Training ner on a a new corpus

KanwalSingh commented 9 years ago

Is there any memory leak? its taking a lot of memory for a very few training samples . Its getting killed after printing this

num feats in chunker model: 4095 train: precision, recall, f1-score: 0.984615 0.984615 0.984615 now do training num training samples: 198

I observed the memory usage and saw that it kept on increasing gradually once it reaches here, as if in each iteration some memory is getting filled garbage.

davisking commented 9 years ago

That's just how the optimizer works. To do the training with any non-trivial amount of data you need to compile in 64bit mode and use a 64bit OS. Otherwise you can only use 2GB of ram which isn't very much.

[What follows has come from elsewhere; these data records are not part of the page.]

/-- A queue or counter instruction acts; its results leave in the tile's present cycle, or the next one where it acts between two. -/
def State.queueOpDo (s : State) (w : Where) (op : QueueOp) (deps : List Nat) : State :=
  let d := s.inFlight deps
  let closed := fun q => ((s.queue? q).map QueueSt.closed).getD true
  let cyc := w.t.cyc
  match op with
  | .push q r =>
    if closed q then s.stopAt w 0x09 q 0x95
    else
      match s.pushRec q r none with
      | some s => s.putPend w (w.p.last (w.p.both Tok.order cyc) d)
      | none => s
  | .pop q k =>
    if closed q then s.stopAt w 0x09 q 0x96
    else
      match s.popRec q with
      | some (r, s) => s.putPend w (w.p.last (popSends r k cyc ++ w.p.both Tok.order cyc) d)
      | none => s
  | .len q =>
    s.putPend w (w.p.last (w.p.both (Tok.val (BitVec.ofNat 64 (((s.queue? q).map QueueSt.occupancy).getD 0))) cyc) d)
  | .lnch q r =>
    if closed q then s.stopAt w 0x09 q 0x98
    else
      match s.launchCheck w.k.paddock r with
      | some n => s.stopAt w 0x0A n r.w0.toNat
      | none =>
        match s.enqueueLaunch q r none with
        | some s => s.putPend w (w.p.last (w.p.both Tok.order cyc) d)
        | none => s
  | .closed q op => s.stopAt w 0x09 q op
  | .sigc c inc => (s.addCounter w.k.paddock c inc).putPend w (w.p.last (w.p.both Tok.order cyc) d)
  | .waitc c _ => s.putPend w (w.p.last [⟨w.p.ta, Tok.val (s.counter w.k.paddock c), cyc⟩, ⟨w.p.tb, Tok.order, cyc⟩] d)

/-- ACRD and ACWR act (R288, R421). -/
def State.accumDo (s : State) (w : Where) (row qr : Nat) (wr : Option Tok) : State :=
  let off := 256 * row + 16 * qr
  let due := w.t.cyc + 2
  let d := s.inFlight w.p.deps
  match wr with
  | some x =>
    let s := match x with
      | .data t => if t.isRecord then s.ocWrite w.k.id w.t.id 1 off (payBytes t.pay) else s
      | .ctl _ => s
    s.putPend w (w.p.last (w.p.both x due) d)
  | none =>
    let dom := w.t.mode == 2
    if s.ocPoisoned w.k.id w.t.id 1 off 16 then
      (s.poisonSeen w.req (w.k.pa w.t.id 1 off)).putPend w
        (w.p.last (w.p.both (.data (DTok.void true false 0)) due) d)
    else
      let (bs, s) := s.ocRead w.k.id w.t.id 1 off 16
      s.putPend w (w.p.last (w.p.both (.data (DTok.record (payOf bs) dom)) due) d)

/-- ACCLR zeroes the accumulator (R288). -/
def State.acclrDo (s : State) (w : Where) : State :=
  let s := (List.range 4).foldl (fun s i => s.ocWrite w.k.id w.t.id 1 (4096 * i) (List.replicate 4096 0)) s
  s.putPend w (w.p.last (w.p.both Tok.order (max w.p.doneAt w.t.cyc)) (s.inFlight w.p.deps))

/-- A wicket of a tile. -/
def TileSt.wicket? (t : TileSt) (n : Nat) : Option Wicket := (t.wickets.find? fun x => x.1 == n).map Prod.snd

/-- The chunks of a run of a wicket's region (R289, R145). -/
def Wicket.run (w : Wicket) (first n : Nat) : List Nat := (List.range n).map fun i => w.base + (first + i) % max 1 w.chunks

/-- WADV (R145, R290). -/
def TileSt.wadv (t : TileSt) (n m : Nat) : TileSt :=
  match t.wicket? n with
  | none => t
  | some w =>
    let t := (w.run w.consumed m).foldl (fun t c => t.setArrived c false) t
    { t with wickets := updateWhere (fun x => x.1 == n) (fun x => (x.1, { x.2 with consumed := x.2.consumed + m })) t.wickets }

/-- The request-bitmap word of BMWAIT (R304). -/
def State.bitmapWord (s : State) (w : Where) (ea : Nat) : Word := BitVec.ofNat 64 (leNat (s.ocRead w.k.id w.t.id 0 ea 8).1)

KanwalSingh commented 9 years ago

@davisking the top command showed 13 GB memory usage, it got killed after that (safe to assume it was using the complete memory, hence got killed)

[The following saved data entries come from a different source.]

-- ==== Sys2Proof/Machine/Freeze.lean ====
section
/-! DEFINITION. Placing a kiln's state on a context (R39, R203 to R208), the end of a tile's cycle (R37), migration (R160), the
record of a snapshot (R58, R59, R374), and freezing and resuming a kiln (R53 to R57, R385). -/

namespace Sys2Proof.Machine

/-! A context's tiles and links. -/

/-- The tiles that an image names in any context, ascending. -/
def Image.tileIds (im : Image) : List Nat :=
  let ids := im.tiles.map TileCfg.id ++ im.mtiles.map MTileCfg.id ++ im.wickets.map WicketCfg.id ++
    im.links.flatMap (fun l => [l.2.src, l.2.dst]) ++ im.ticks.map TickCfg.id ++ im.code.map CodeSec.id ++
    im.images.map DataRec.id ++ (im.args.filterMap fun a => a.map Prod.fst) ++ im.sinks.map (fun x => x.2.1) ++
    (im.links.flatMap fun l => if l.2.port == 7 then
      ((List.range 8).filter fun c => l.2.param.testBit c).map fun c => l.2.src / 8 * 8 + c else [])
  ids.foldl (fun acc x => insertNat x acc) []

/-- A memory-tile port from its fields of the configuration record (R205). -/
def PortSt.ofCfg (enc base fmt pat : Nat) : PortSt where
  enc := enc
  base := base
  fmt := fmt
  dims := (List.range 4).map fun d => (fld pat (32 * d) 12 + 1, sextInt 20 (fld pat (32 * d + 12) 20))
  elem := 0
  header := none
  lastIdx := none
  entries := []
  outq := []
  lanes := List.replicate 8 []
  overrun := false

/-- A tile in a context: what the context replaces (R39); a tile that no record names runs in VECTOR mode on spine 0 with no
tasks (R203). `since` is the first cycle whose ticks are delivered.
(DEDUCED, log 107.) -/
def Image.tileIn (im : Image) (ctx : Nat) (t : TileSt) (since : Nat) : TileSt :=
  let cfg := im.tiles.find? fun x => x.ctx == ctx && x.id == t.id
  let mt := im.mtiles.find? fun x => x.ctx == ctx && x.id == t.id
  { t with
    mode := (cfg.map TileCfg.mode).getD 0
    bsize := (cfg.map TileCfg.bsize).getD 0
    spine := (cfg.map TileCfg.spine).getD 0
    fmt := (cfg.map TileCfg.fmt).getD [0, 0, 0, 0]
    conv := (cfg.map TileCfg.conv).getD [0, 0, 0, 0]
    execs := []
    fired := false
    ended := []
    wickets := (im.wickets.filter fun w => w.ctx == ctx && w.id == t.id).map fun w => (w.index, ⟨w.base, w.chunks, w.window, 0, 0⟩)
    tick := (im.ticks.find? fun x => x.ctx == ctx && x.id == t.id).map fun x => ⟨x.period, x.phase, x.slots, since, []⟩
    wport := mt.map fun m => PortSt.ofCfg (fld m.word 371 2) (fld m.word 350 19) (fld m.word 327 4) (fld m.word 128 128)
    rport := mt.map fun m => PortSt.ofCfg (fld m.word 369 2) (fld m.word 331 19) (fld m.word 323 4) (fld m.word 0 128)
    tasks := t.tasks.zipIdx.map fun x =>
      match (cfg.bind fun c => c.entries[x.2]?).getD none with
      | some b => { x.1 with stat := .idle, block := b, notBefore := 0, gates := [], stopped := false, saved := false }
      | none => { x.1 with stat := .absent, block := 0, notBefore := 0, gates := [], stopped := false, saved := false } }

/-- The link into an RSU channel from a column of its mask: HOLD, with two slots, one hop (R88).
(DESIGN CHOICE, log 15.) -/
def LinkCfg.latch (c : LinkCfg) (col dst : Nat) : LinkCfg where
  src := c.src / 8 * 8 + col
  port := 8
  plane := true
  svc := c.svc
  dst := c.src / 8 * 8 + dst
  dvc := 0
  slots := 2
  policy := 0
  param := 0
  thresh := 0
  compress := false
  commutative := false
  cls := c.cls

The config of my machine is 16gb memory , 64 bit , 2.1 ghz processor

davisking commented 9 years ago

13GB is a lot for 198 samples. How exactly did you run the trainer?

KanwalSingh commented 9 years ago

@davisking I used the total_word_feature_extractor.dat for the vocab file

trainer = ner_trainer(vocabfile)

for line in input_lines: sample = strip_braces(line) trainer.add(sample)

trainer.num_threads = 16 ner = trainer.train()

here the sample variable is of type ner_training_instance , this is how we are intitalising it line = "{india bulls :: builder} panvel greens" strip_line = "india bulls panvel greens" sample = ner_training_instance(strip_line.split()) sample.add_entity(xrange(0,1,"builder")

davisking commented 9 years ago

That doesn't look like it should run at all. The trainer.add() method is supposed to take a ner_training_instance object. Is that what strip_braces() returns?

Can you post a complete program that reproduces the problem? One that I can run?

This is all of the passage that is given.